Let me know what you think.


Automated Testing for Datamarts

September 27, 2006

Another tenet of Agile development is automated testing of code.  We can apply this idea to our datamart as well.

What kinds of things need to be tested in a data warehouse?  We don’t need to test transactions as this is the responsibility of the ETL system.  What we do need to test is the quality of the data in the mart.  This includes both measures in the fact table and data in the dimension tables.

There are two different times that we need to test our datamart.  We need to test before our ETL load and also after.  This allows us to first test the veracity of the structure of the datamart.  We can then run the regular or standard ETL process into the fact or dimension table and then re-run the test with the new expected results.  These two sets of tests should be run on known and static data.  One set scripted out as insert statements for the fact table or dimension table and another set in an ODS or flat file for use in the ETL process run that is tested.

Why would we want to all the trouble of creating runnig all these tests?  Having automated tests allows us to refactor and expand the datamart with more confidense.  As we move through more and more sprints or development iterations, our test set grows giving us more confidense that new development doesn’t have adverse effects on already deployed functionality.

Some of the obvious tests we might run include sums of measures in the fact table sliced by many different dimensions, row counts in the fact table according to dimension slices and row counts of dimension tables by different dimension attributes.

The most important thing about testing the datamart is that the number of tests that are run during the testing phase continues to grow.  As time passes, we should have more tests testing more functionality.

The tool that I have found that comes the closest to being able to perform these types of tests on SQL Server is called TSQLUnit.  This tool places about 3 or 4 tables and 5 or 6 stored procedures in your database.  You then call one of the stored procedures to run the tests.  It loops through the database catalog and calls stored procedures with the prefix of ‘tsu_’.  These are stored procedures that are written to perform the tests.  The test results are then stored in one of the tables.

While this to me isn’t ideal, it is a really good start to testing a datamart.  What would be better, in my opinion, would be a console application that does all the testing out of an XML file that defines queries and answers and runs all the tests and then reports answers.

Let me know what you think about TSQLUnit or comments about tests for a datamart. 


BuildDB – Open Source Tool for the Agile SQL2005 Database

September 24, 2006

I’d like to announce the beginning of a new open source project to fill a hole in the set of tools needed for an Agile Database / Datamart built on SQL 2005.

The name of the project is BuildDB and it is hosted by Google Project Hosting under the GNU General Public License 2.0.

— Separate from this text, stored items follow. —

-- ==== Sys2Proof/Tests/Slice0.lean ====
section
/-! SUPPORT. The model's own tests: words written out from the encodings of the spec, one step on a
small state for vectors of spec/95 and spec/96, the smoke test of WellFormed, and, for every statement
of Obligations.lean that has hypotheses, a state and operands that meet them. -/

set_option Elab.async false

namespace Sys2Proof.Tests

open Sys2Proof Sys2Proof.Machine

/-! ### Small states -/

/-- The reset state at 0x2000, at `XLEN = 32` and, with every unit, at 64. -/
def at32 : State := { State.reset with pc := 0x2000#64 }
def at64 : State := { resetWith fullConfig with pc := 0x2000#64 }

/-- A state under another configuration. -/
def under (c : Config) : State := { resetWith c with pc := 0x2000#64 }

/-- A state with words placed in memory. -/
def withWords (ws : List (Nat × BitVec 32)) (s : State) : State :=
  { s with mem := ws.foldl (fun m p => writeBytes m p.1 (bytesOfWord p.2)) s.mem }

/-- The state in user mode. -/
def user (s : State) : State := { s with sr := 0x00008000#32 }

/-- The state an outcome gives. -/
def after (o : Machine.Outcome) : State :=
  match o with
  | .next t => t
  | _ => State.reset

/-- Numbers read off the state after one word is executed; none where there is no next state. -/
def run (s : State) (w : InsnWord) (look : State → List Nat) : List Nat :=
  match runBytes (bytesOfWord w) s with
  | .next t => look t
  | _ => []

/-- The refusal of one word, if it is refused. -/
def refusal (s : State) (w : InsnWord) : Option Refusal :=
  match runBytes (bytesOfWord w) s with
  | .refused r => some r
  | _ => none

/-! ### Words written out from the encodings (R104 to R110, R115) -/

/-- `111000 00011 00001 00010 0 00 0000 0000`. -/
theorem test_decode_l_add : decodeWord 0xE0611000#32 = .instr (.lAdd 3 1 2) := by decide +kernel
/-- `100111 00011 00001 1111111111111111`. -/
theorem test_decode_l_addi : decodeWord 0x9C61FFFF#32 = .instr (.lAddi 3 1 0xFFFF) := by decide +kernel
/-- `000110 00011 000 0 0 0001001000110100`. -/
theorem test_decode_l_movhi : decodeWord 0x18601234#32 = .instr (.lMovhi 3 0x1234) := by decide +kernel
/-- `000110 00011 000 0 1 0000000000000000`. -/
theorem test_decode_l_macrc : decodeWord 0x18610000#32 = .instr (.lMacrc 3) := by decide +kernel
/-- `111000 00011 00001 00010 0 00 00 00 1000`. -/
theorem test_decode_l_sll : decodeWord 0xE0611008#32 = .instr (.lSll 3 1 2) := by decide +kernel
/-- `101110 00011 00001 00000000 11 111111`. -/
theorem test_decode_l_rori : decodeWord 0xB86100FF#32 = .instr (.lRori 3 1 63) := by decide +kernel
/-- `111000 00011 00001 00000 0 00 00 00 1111`. -/
theorem test_decode_l_ff1 : decodeWord 0xE061000F#32 = .instr (.lFf1 3 1 0) := by decide +kernel
/-- `101111 00000 00001 1000000000000000`. -/
theorem test_decode_l_sfeqi : decodeWord 0xBC018000#32 = .instr (.lSfeqi 1 0x8000) := by decide +kernel
/-- `111001 00010 00001 00010 00000000000`. -/
theorem test_decode_l_sfgtu : decodeWord 0xE4411000#32 = .instr (.lSfgtu 1 2) := by decide +kernel
/-- `000000 11111111111111111111111111`. -/
theorem test_decode_l_j : decodeWord 0x03FFFFFF#32 = .instr (.lJ 0x3FFFFFF) := by decide +kernel
/-- `010010 0000000000 00010 00000000000`. -/
theorem test_decode_l_jalr : decodeWord 0x48001000#32 = .instr (.lJalr 2) := by decide +kernel
/-- `100001 00011 00001 1111111111111100`. -/
theorem test_decode_l_lwz : decodeWord 0x8461FFFC#32 = .instr (.lLwz 3 1 0xFFFC) := by decide +kernel
/-- `110101 11111 00001 00010 11111111100`. -/
theorem test_decode_l_sw : decodeWord 0xD7E117FC#32 = .instr (.lSw 1 2 0xFFFC) := by decide +kernel
/-- `110011 00000 00001 00010 00000000100`. -/
theorem test_decode_l_swa : decodeWord 0xCC011004#32 = .instr (.lSwa 1 2 4) := by decide +kernel
/-- `110001 00000 00001 00010 0000000 0001`. -/
theorem test_decode_l_mac : decodeWord 0xC4011001#32 = .instr (.lMac 1 2) := by decide +kernel
/-- `010011 00000 00001 1111111111111111`. -/
theorem test_decode_l_maci : decodeWord 0x4C01FFFF#32 = .instr (.lMaci 1 0xFFFF) := by decide +kernel
/-- `0010000000000000 0000000000000111`. -/
theorem test_decode_l_sys : decodeWord 0x20000007#32 = .instr (.lSys 7) := by decide +kernel
/-- `001001 00000000000000000000000000`. -/
theorem test_decode_l_rfe : decodeWord 0x24000000#32 = .instr (.lRfe) := by decide +kernel
/-- `110000 00101 00000 00101 00000000001`. -/
theorem test_decode_l_mtspr : decodeWord 0xC0A02801#32 = .instr (.lMtspr 0 5 0x2801) := by decide +kernel
/-- `111100 00011 00001 00010 000001 00010`. -/
theorem test_decode_l_cust5 : decodeWord 0xF0611022#32 = .instr (.lCust5 3 1 2 1 2) := by decide +kernel
/-- `110010 00011 00001 00010 000 00000000`. -/
theorem test_decode_lf_add_s : decodeWord 0xC8611000#32 = .instr (.lfAddS 3 1 2) := by decide +kernel
/-- `110010 00000 00001 00010 000 00011000`. -/
theorem test_decode_lf_sfeq_d : decodeWord 0xC8011018#32 = .instr (.lfSfeqD 1 2) := by decide +kernel
/-- `110010 00011 00001 00010 101 1110 0110`. -/
theorem test_decode_lf_cust1_d : decodeWord 0xC86115E6#32 = .instr (.lfCust1D 1 2 0x1D6) := by decide +kernel
/-- `001010 00011 00001 00010 000 00110000`. -/
theorem test_decode_lv_add_b : decodeWord 0x28611030#32 = .instr (.lvAddB 3 1 2) := by decide +kernel
/-- `001010 000000000000000001 1100 0101`. -/
theorem test_decode_lv_cust1 : decodeWord 0x280001C5#32 = .instr (.lvCust1 1 5) := by decide +kernel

In consultation with a friend and colleague, Greg Graham, I wrote a tool that will build a SQL 2005 database from script files using a command line console app.  The app is written in Visual Studio 2005 on the .NET Framework 2.0.  The project is definitely not finished and I hope that maybe a person or two will step up and help me test it and maybe even do some coding.

It works like this:

BuildDB [TargetServerName] [TargetDBName] [ScriptsRoot]

Under the ScriptsRoot directory, the application looks for these directories: “Logins”, “Users and Roles”, “Tables”, “User Defined Functions”, “Views”, “Stored Procedures”, “Triggers” and “Static Data”.

The tool will go through these directories and create the database and then run the scripts in the “Static Data” directory allowing the opportunity of inserting data right from the get-go.

There are already some known issues with the application and also some enhancements that I’ll be working on in the near future.  Even with these issues and enhancements outstanding the tool is pretty useful but maybe incapable of building a super complicated database.  If someone tries the tool and finds any other issues that I don’t have identified in the Issues List, please add it or get in touch with me via this blog.